Another favorite Fixx theme is love--getting it, losing it and wanting it. So if you've recently been left like a piece of parsley on a plate at a truck-stop diner, then perhaps Fixx music is for you.

It'll be worth the drive alone just to hear the band do "Secret Separation." If you're a little rusty at having fun, then you can get your musical kixx off the Fixx. Even if you're thirtysomething or beyond, watching "Roseanne" is a ridiculous option unless, of course, rock 'n' roll has passed you by. Trust me this time.

In a recent telephone interview, Curnin discussed the life and times of his band.

How's the tour, the album and all that?

It's going very well, and the summer is a very nice time to tour. Gregg Tripp, our label mate, is opening for us--we're trying to get his name out there.

How does the new album, "Ink," fit in with prior Fixx albums?

Very well, I think. I think the lyrics are a bit more powerful and warmer than our previous stuff. On this tour we're playing a lot of stuff off "Ink" because a new album sort of limits you. We're also doing some obscure Fixx songs, plus the songs everyone remembers.

How did the Fixx come about?

When we began, the name Fixx seemed to define what we were doing, because at that time, the names of bands seemed to define the band--something like the Smelly Skinheads. The band began with a nucleus of myself, drummer Adam Woods and bass player Dan Brown. We were called the Portraits. Then we recruited Jamie West-Oram, whose guitar sound has become quite distinctive.

Describe Fixx music.

Heady, hopefully inspiring and adventurous.

Can music change the world?

I don't question the fact that it has. It can document facts and stop you from giving up.

What should the audience get out of a Fixx show?

Hopefully, it's a bit uplifting and not your usual rock show. I move around quite a bit and am becoming a bit of a sideshow.

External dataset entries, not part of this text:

-- ==== Sys2Proof/Machine/Chain.lean ====
section
/-! DEFINITION. Chains: the ACC instructions (R358 to R365, R370), the sending of strips (R355, R357, R363) and the break
(R369). -/

namespace Sys2Proof.Machine

/-! ## Entries -/

/-- An entry of a tile's chain table. -/
def State.chain (s : State) (tile i : Nat) : ChainEntry := lookAt ChainEntry.free (s.tile tile).chains i
def State.setChain (s : State) (tile i : Nat) (e : ChainEntry) : State :=
  s.modTile tile (fun t => { t with chains := putAt ChainEntry.free t.chains i e })
def State.modChain (s : State) (tile i : Nat) (f : ChainEntry → ChainEntry) : State := s.setChain tile i (f (s.chain tile i))
/-- The entries in use. -/
def State.chainsOf (s : State) (tile : Nat) : List (Nat × ChainEntry) := (s.tile tile).chains

/-- Open: neither closed nor broken. -/
def ChainEntry.isOpen (e : ChainEntry) : Bool := e.state != .closed && e.state != .broken
/-- NS, the strip count (R354). -/
def ChainEntry.ns (e : ChainEntry) : Nat := e.nrows / 8
/-- A bitmap of all strips. -/
def ChainEntry.allStrips (e : ChainEntry) : BitVec 16 := BitVec.ofNat 16 (2 ^ e.ns - 1)
/-- NX: EXACT slots of a STAR.X target (R356). -/
def chainNx (nrows : Nat) : Nat := (nrows + 31) / 32
/-- The slots that an entry keeps: SLOT, and the EXACT range of a STAR.X target. -/
def ChainEntry.slots (e : ChainEntry) : List Nat :=
  e.slot :: (if e.role = 2 && e.rule = 1 then (List.range (chainNx e.nrows)).map (fun i => e.xslot + i) else [])

/-- Whether an entry's slots are still its own (R364): to the last credit, the completion or the break. -/
def ChainEntry.keepsSlots (e : ChainEntry) : Bool :=
  match e.state with
  | .joining | .joined | .sending => true
  | _ => false

/-- Whether a chain holds a matrix command back (R210, R364): it names a slot of an entry whose first SEND has been
issued, and was issued after that. -/
def State.chainHolds (s : State) (core : Nat) (c : MxCmd) : Bool :=
  (s.chainsOf (tileOf core)).any (fun p => p.2.core = core && p.2.firstSend && p.2.keepsSlots &&
    !p.2.writers.contains c.id && (p.2.slots.contains c.slot || (c.fn = 3 && p.2.slots.contains c.pslot)))

/-- Whether the commands that write an entry's contribution are all over (R363). -/
def State.writersDone (s : State) (e : ChainEntry) : Bool :=
  (s.core e.core).mx.all (fun c => !(e.writers.contains c.id && c.slot = e.slot && c.fn != 5))

/-- Whether a fault that reaches a thread from away is kept until its context goes on: the context is pausing (R251). -/
def State.deferring (s : State) (tid : Nat) : Bool := (s.ctx (s.thread tid).launch.asid).state = .pausing

/-- A thread that can still be told of a fault: raised at once, or kept while its context pauses (R251, R318).
DEDUCED, unsafe: log 28. -/
def State.raiseAt (s : State) (tid : Nat) (f : Raised) : State :=
  let later := s.deferring tid
  s.modThread tid (fun t => match t.status with
    | .vacant | .retired | .killed => t
    | .paused => { t with reports := t.reports ++ [f] }
    | _ => if later then { t with reports := t.reports ++ [f] } else t.raiseOn f)

/-- A control message put on its way. -/
def State.sendChain (s : State) (kind : ChainKind) (e : ChainEntry) (tile i toCore : Nat) (toEntry : Option Nat) : State :=
  { s with chainMsgs := s.chainMsgs ++ [⟨s.nextId, kind, e.asid, e.chain, e.member, tile, i, toCore, toEntry⟩],
           nextId := s.nextId + 1 }

/-! ## Storage (R356) -/

/-- The lowest byte of the accumulator slots, and the end of the thread areas. -/
def freeTop (w : Word) : Nat := poolSize - 65536 * partAcc w
def freeBottom (w : Word) : Nat := partScr w * 1024 + (partTpc w + 1) * threadArea w

/-- The highest run of `len` free bytes below `top`, given the runs taken. -/
def findFree (bottom len : Nat) (taken : List (Nat × Nat)) : Nat → Nat → Option Nat
  | 0, _ => none
  | n + 1, top =>
    if top < bottom + len then none
    else
      match taken.find? (fun r => decide (r.1 < top ∧ top - len < r.1 + r.2)) with
      | some r => findFree bottom len taken n r.1
      | none => some (top - len)

/-- Free space of a core for `len` bytes (R356). -/
def State.stageSpace (s : State) (core len : Nat) : Option Nat :=
  let w := (s.core core).part
  findFree (freeBottom w) len (((s.chainsOf (tileOf core)).filter (fun p => p.2.core = core && p.2.stageLen != 0)).map
    (fun p => (p.2.stageOff, p.2.stageLen))) 65 (freeTop w)

/-! ## Strips (R351, R357) -/

/-- Byte offset of strip k of an entry's slot in its pool. -/
def ChainEntry.stripOff (e : ChainEntry) (k : Nat) : Nat := slotOff e.slot + 512 * (e.row0 + 8 * k)

/-- FP32 words from bytes. -/
def wordsOf (bs : List Byte) : List (BitVec 32) :=
  (List.range (bs.length / 4)).map (fun i => BitVec.ofNat 32 (leNat ((bs.drop (4 * i)).take 4)))
/-- Bytes from FP32 words. -/
def bytesOf (ws : List (BitVec 32)) : List Byte := ws.flatMap (fun w => leBytes 4 w.toNat)

/-- Strip k of an entry's contribution. -/
def State.ownStrip (s : State) (e : ChainEntry) (k : Nat) : List (BitVec 32) :=
  wordsOf (s.poolRead e.core (e.stripOff k) 4096)

/-- RNE_F32 sums of two lists of FP32 words, and the OR of their flags. -/
def addWords : List (BitVec 32) → List (BitVec 32) → List (BitVec 32) × Nat
  | a :: as, b :: bs =>
    let v := (decodeF .f32 a.toNat).add false (decodeF .f32 b.toNat)
    let r := rneF32 v.1
    let rest := addWords as bs
    (BitVec.ofNat 32 r.1 :: rest.1, orF (orF v.2 r.2) rest.2)
  | _, _ => ([], 0)

/-- Strips of an entry sent and not yet credited: on the network, staged at a relay, or with their CREDIT under way (R367). -/
def State.outstandingStrips (s : State) (tile i : Nat) : Nat :=
  let e := s.chain tile i
  s.strips.countP (fun p => p.fromTile = tile && p.fromEntry = i) +
  (s.chain (tileOf e.next) e.nextEntry).staged.length +
  s.chainMsgs.countP (fun m => (match m.kind with
    | .credit _ => true
    | _ => false) && tileOf m.toCore = tile && m.toEntry = some i)

/-- Whether the consumer of an entry is a relay, whose two staging buffers bound the strips on the way (R367).
DEDUCED, unsafe: log 51. -/
def State.toRelay (s : State) (e : ChainEntry) : Bool := (s.chain (tileOf e.next) e.nextEntry).role = 1

/-- A strip put on the chorus network.
DEDUCED, unsafe: log 53. -/
def State.sendStrip (s : State) (tile i : Nat) (e : ChainEntry) (k : Nat) (replay : Bool) (flags : Nat)
    (data : List (BitVec 32)) : State :=
  { s with strips := s.strips ++ [⟨tileOf e.next, e.nextEntry, e.member, k, replay, flags, tile, i, data, 0, false⟩] }

/-- Whether the engines of a context have stopped for a pause (R252). -/
def State.halted (s : State) (asid : Nat) : Bool :=
  match (s.ctx asid).state, (s.ctx asid).pause with
  | .pausing, some p => p.stopped
  | .resident, _ | .pausing, none => false
  | _, _ => true

/-- The next strip that an entry may send, with its flags and words: declared, acknowledged, its writers done, and for a
relay with its predecessor's strip at hand (R357, R363). -/
def State.nextStrip (s : State) (tile i : Nat) : Option (Nat × Bool × Nat × List (BitVec 32) × ChainEntry) :=
  let e := s.chain tile i
  if e.role = 2 || s.halted e.asid || !e.ackIn || !s.writersDone e || !s.allDone e.after || !e.isOpen ||
      (s.toRelay e && decide (2 ≤ s.outstandingStrips tile i)) then none
  else
    match e.role with
    | 0 =>
      match e.toSend with
      | [] => none
      | (k, replay) :: rest => some (k, replay, 0, s.ownStrip e k, { e with toSend := rest })
    | _ =>
      match e.toSend.find? (fun p => e.staged.any (fun q => q.1 = p.1)) with
      | none => none
      | some (k, replay) =>
        match e.staged.find? (fun q => q.1 = k) with
        | none => none
        | some (_, flags, _, ws) =>
          let r := addWords ws (s.ownStrip e k)
          some (k, replay, orF flags r.2, r.1, { e with
            toSend := e.toSend.erase (k, replay), flags := orF e.flags r.2, ownFlags := putAt 0 e.ownFlags k r.2 })

/-- Every strip that an entry may send is sent, at most `n`. -/
def State.pumpFor : Nat → State → Nat → Nat → State
  | 0, s, _, _ => s
  | n + 1, s, tile, i =>
    match s.nextStrip tile i with
    | none => s
    | some (k, replay, flags, ws, e) => State.pumpFor n ((s.setChain tile i e).sendStrip tile i e k replay flags ws) tile i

What's the best and worst thing about your job?

Traveling is the best thing and leaving home is the worst thing, so it's the same thing, really. We all have children now.

Would the new prime minister wear a Fixx T-shirt?

Yeah, I think he would. Why not? A blue one.

What would be your dream gig and your nightmare gig?

I'd love to play with the Grateful Dead, really. Our nightmare gig would be with the Scorpions or some other hair festival band--bands that are more obsessed with hair than music.

What was your strangest gig?

About three years ago we played this Air Force base in Colorado Springs, and there were all these guys in uniform and a lot of them threw their hats onto the stage.

What's the difference between European and American audiences?

There's a slight difference--American audiences are a bit more gung-ho. In Europe, the audiences are more reserved; it's the nature of how you grew up. People are taught to compete in America, and in Europe people know their place. There's not much space to move up in Europe--the only space is in your imagination.

What advice do you have for new bands?

Just stick to it and do something that you feel. If you can still feel comfortable about it a few years later, you're on the right track.

What's next for the Fixx?

Another tour. We'll be back in a couple of months with the Sisters of Mercy, the Gang of Four and maybe Public Enemy. But for now, we'll just see how far this album goes.